Miller Carroll, and A.B. Crafts, for respondents.
The respondents' motion for a re-argument is denied. The extent and validity of the so-called pledge of the bonds was fully argued and considered at the hearing. The cases now relied on arise from materially different facts, and cannot affect the decision already given. That decision rested upon these facts. The bonds in question were placed in the hands of Kilvert as selling agent, to be disposed of at par. Subsequently a vote of the company was passed that the bonds be pledged in his hands as security for $90,000 due to the respondents for the purchase of their land by the complainant company, the selling agent to pay to said respondents the first $90,000 realized from the sale of the bonds. This is a pledge of a portion of the proceeds, rather than a pledge of the bonds. But, however that may be, the limitation of sale at par remained. Nobody understood, or had the right to understand, that any of the bonds were pledged in any other way than to entitle the respondents to the first receipts of proceeds up to the amount of their claim. This arrangement has proved to be impossible. The bonds have not been issued to any holder. They simply remain in the hands of the company's own agent. Nobody has bought one. Nobody has paid anything for one. The so-called pledge was subsequent to the original contract and without consideration. Hence the mortgage to secure them is simply a cloud upon the title to the property, whose only effect could be to prevent the company from taking any steps to raise money on its property to pay its debts in some other way. It was simply a scheme of payment which has failed, and, consequently, the decision was that the mortgage should be cancelled. If there was a pledge at all, it was simply a pledge sub modo. In this respect the case differs radically from those upon which the motion to re-argue is based. For example, in Baxter v. Washburn, 8 Lea. 76 Tenn. 1, there was a complete pledge of bonds, with the direction to the trustee "to use said bonds as best it can and at its discretion."

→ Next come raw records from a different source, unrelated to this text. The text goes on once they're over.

theorem ilkSwap_keeps {s : State} (x1) (x2) (h : Keeps s₀ s) : Keeps s₀ (ilkSwap x1 x2 s) := by
  unfold ilkSwap
  apply State.command_keeps
  · exact h
  · intro s1
    intro h2
    apply State.setState_keeps
    exact h2

theorem execIlkSwap_keeps {s t : State} (x1) (x2) (e : (execIlkSwap x1 x2 s) = .next t) : Keeps s t := by
  unfold execIlkSwap at e
  refine keeps_goesTo e ?_
  have h := keeps_refl s
  clear e
  apply ilkSwap_keeps
  exact h

theorem State.ilkSwapAtT0_keeps {s : State} (h : Keeps s₀ s) : Keeps s₀ (State.ilkSwapAtT0 s) := by
  unfold State.ilkSwapAtT0
  refine keeps_ite ?_ ?_
  · extract_lets +onlyGivenNames y1
    extract_lets +onlyGivenNames y2
    have h3 : Keeps s₀ y2 := by
      dsimp -zeta only [y2]
      apply State.setReg_keeps
      exact h
    extract_lets +onlyGivenNames y4
    have h5 : Keeps s₀ y4 := by
      dsimp -zeta only [y4]
      refine keeps_foldl ?_ ?_
      · exact h3
      · intro s6
        intro x7
        intro h8
        refine keeps_ite ?_ ?_
        · exact h8
        · extract_lets +onlyGivenNames y9
          extract_lets +onlyGivenNames y10
          have h11 : Keeps s₀ y10 := by
            dsimp -zeta only [y10]
            apply State.setIlkRule_keeps
            exact h8
          refine keeps_ite ?_ ?_
          · apply State.setIlkAct_keeps
            exact h11
          · exact h11
    apply State.complete_keeps
    apply State.setState_keeps
    exact h5
  · exact h

theorem ilkCopyActive_keeps {s : State} (x1) (x2) (h : Keeps s₀ s) : Keeps s₀ (ilkCopyActive x1 x2 s) := by
  unfold ilkCopyActive
  apply State.command_keeps
  · exact h
  · intro s1
    intro h2
    apply State.setState_keeps
    exact h2

theorem execIlkCopyActive_keeps {s t : State} (x1) (x2) (e : (execIlkCopyActive x1 x2 s) = .next t) : Keeps s t := by
  unfold execIlkCopyActive at e
  refine keeps_goesTo e ?_
  have h := keeps_refl s
  clear e
  apply ilkCopyActive_keeps
  exact h

theorem State.ilkCopy_keeps {s : State} (h : Keeps s₀ s) (x2) : Keeps s₀ (State.ilkCopy s x2) := by
  unfold State.ilkCopy
  refine keeps_foldl ?_ ?_
  · exact h
  · intro s1
    intro x2
    intro h3
    refine keeps_ite ?_ ?_
    · apply State.setIlkDesc_keeps
      exact h3
    · exact h3

theorem ilkCopyComplete_keeps {s : State} (h : Keeps s₀ s) : Keeps s₀ (ilkCopyComplete s) := by
  unfold ilkCopyComplete
  split
  · refine keeps_ite ?_ ?_
    · apply State.complete_keeps
      apply State.setState_keeps
      apply State.ilkCopy_keeps
      apply State.advanceTo_keeps
      exact h
    · exact h
  · exact h

theorem execIlkCopyComplete_keeps {s t : State} (e : (execIlkCopyComplete s) = .next t) : Keeps s t := by
  unfold execIlkCopyComplete at e
  refine keeps_goesTo e ?_
  have h := keeps_refl s
  clear e
  apply State.alive_keeps
  · exact h
  · apply ilkCopyComplete_keeps
    exact h

theorem ilkAck_keeps {s : State} (x1) (x2) (h : Keeps s₀ s) : Keeps s₀ (ilkAck x1 x2 s) := by
  unfold ilkAck
  extract_lets +onlyGivenNames y1
  apply State.command_keeps
  · exact h
  · intro s2
    intro h3
    refine keeps_ite ?_ ?_
    · apply State.ilkSync_keeps
      apply State.setIlkLat_keeps
      apply State.setIlkAct_keeps
      exact h3
    · exact h3

theorem execIlkAck_keeps {s t : State} (x1) (x2) (e : (execIlkAck x1 x2 s) = .next t) : Keeps s t := by
  unfold execIlkAck at e
  refine keeps_goesTo e ?_
  have h := keeps_refl s
  clear e
  apply ilkAck_keeps
  exact h

theorem ilkAbort_keeps {s : State} (x1) (x2) (h : Keeps s₀ s) : Keeps s₀ (ilkAbort x1 x2 s) := by
  unfold ilkAbort
  apply State.abort_keeps
  · exact h
  · intro x1
    intro s2
    intro h3
    extract_lets +onlyGivenNames y4
    have h5 : Keeps s₀ y4 := by
      dsimp -zeta only [y4]
      split
      · refine keeps_ite ?_ ?_
        · apply State.ilkCopy_keeps
          exact h3
        · exact h3
      · exact h3
    apply State.setState_keeps
    exact h5

theorem execIlkAbort_keeps {s t : State} (x1) (x2) (e : (execIlkAbort x1 x2 s) = .next t) : Keeps s t := by
  unfold execIlkAbort at e
  refine keeps_goesTo e ?_
  have h := keeps_refl s
  clear e
  apply ilkAbort_keeps
  exact h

In Peterborough v. Nashua R.R., 59 N.H. 385, the company had borrowed money, given its note therefor, and transferred stock as collateral. The agreement contained this clause: "With the right of said party of the first part to sell and transfer the whole or any portion of said shares at not less than their par value at any time prior to said January 1, 1875, and apply the proceeds of such sale to the payment of said loan; and in case said loan shall not have been fully paid on said first day of January, 1875, then to sell and transfer said shares without condition and apply the proceeds thereof to the payment of said loan." The court simply held that a statute forbidding a corporation to sell its own stock at less than par, except for non-payment of assessments, did not apply to a pledgee who held stock as collateral, even though it came to him from the company.
It is needless to review the cases cited in detail. It is enough to say that they are cases of a completed pledge without conditions as to sale. They have no application to the facts of this case, and hence a re-argument would be useless.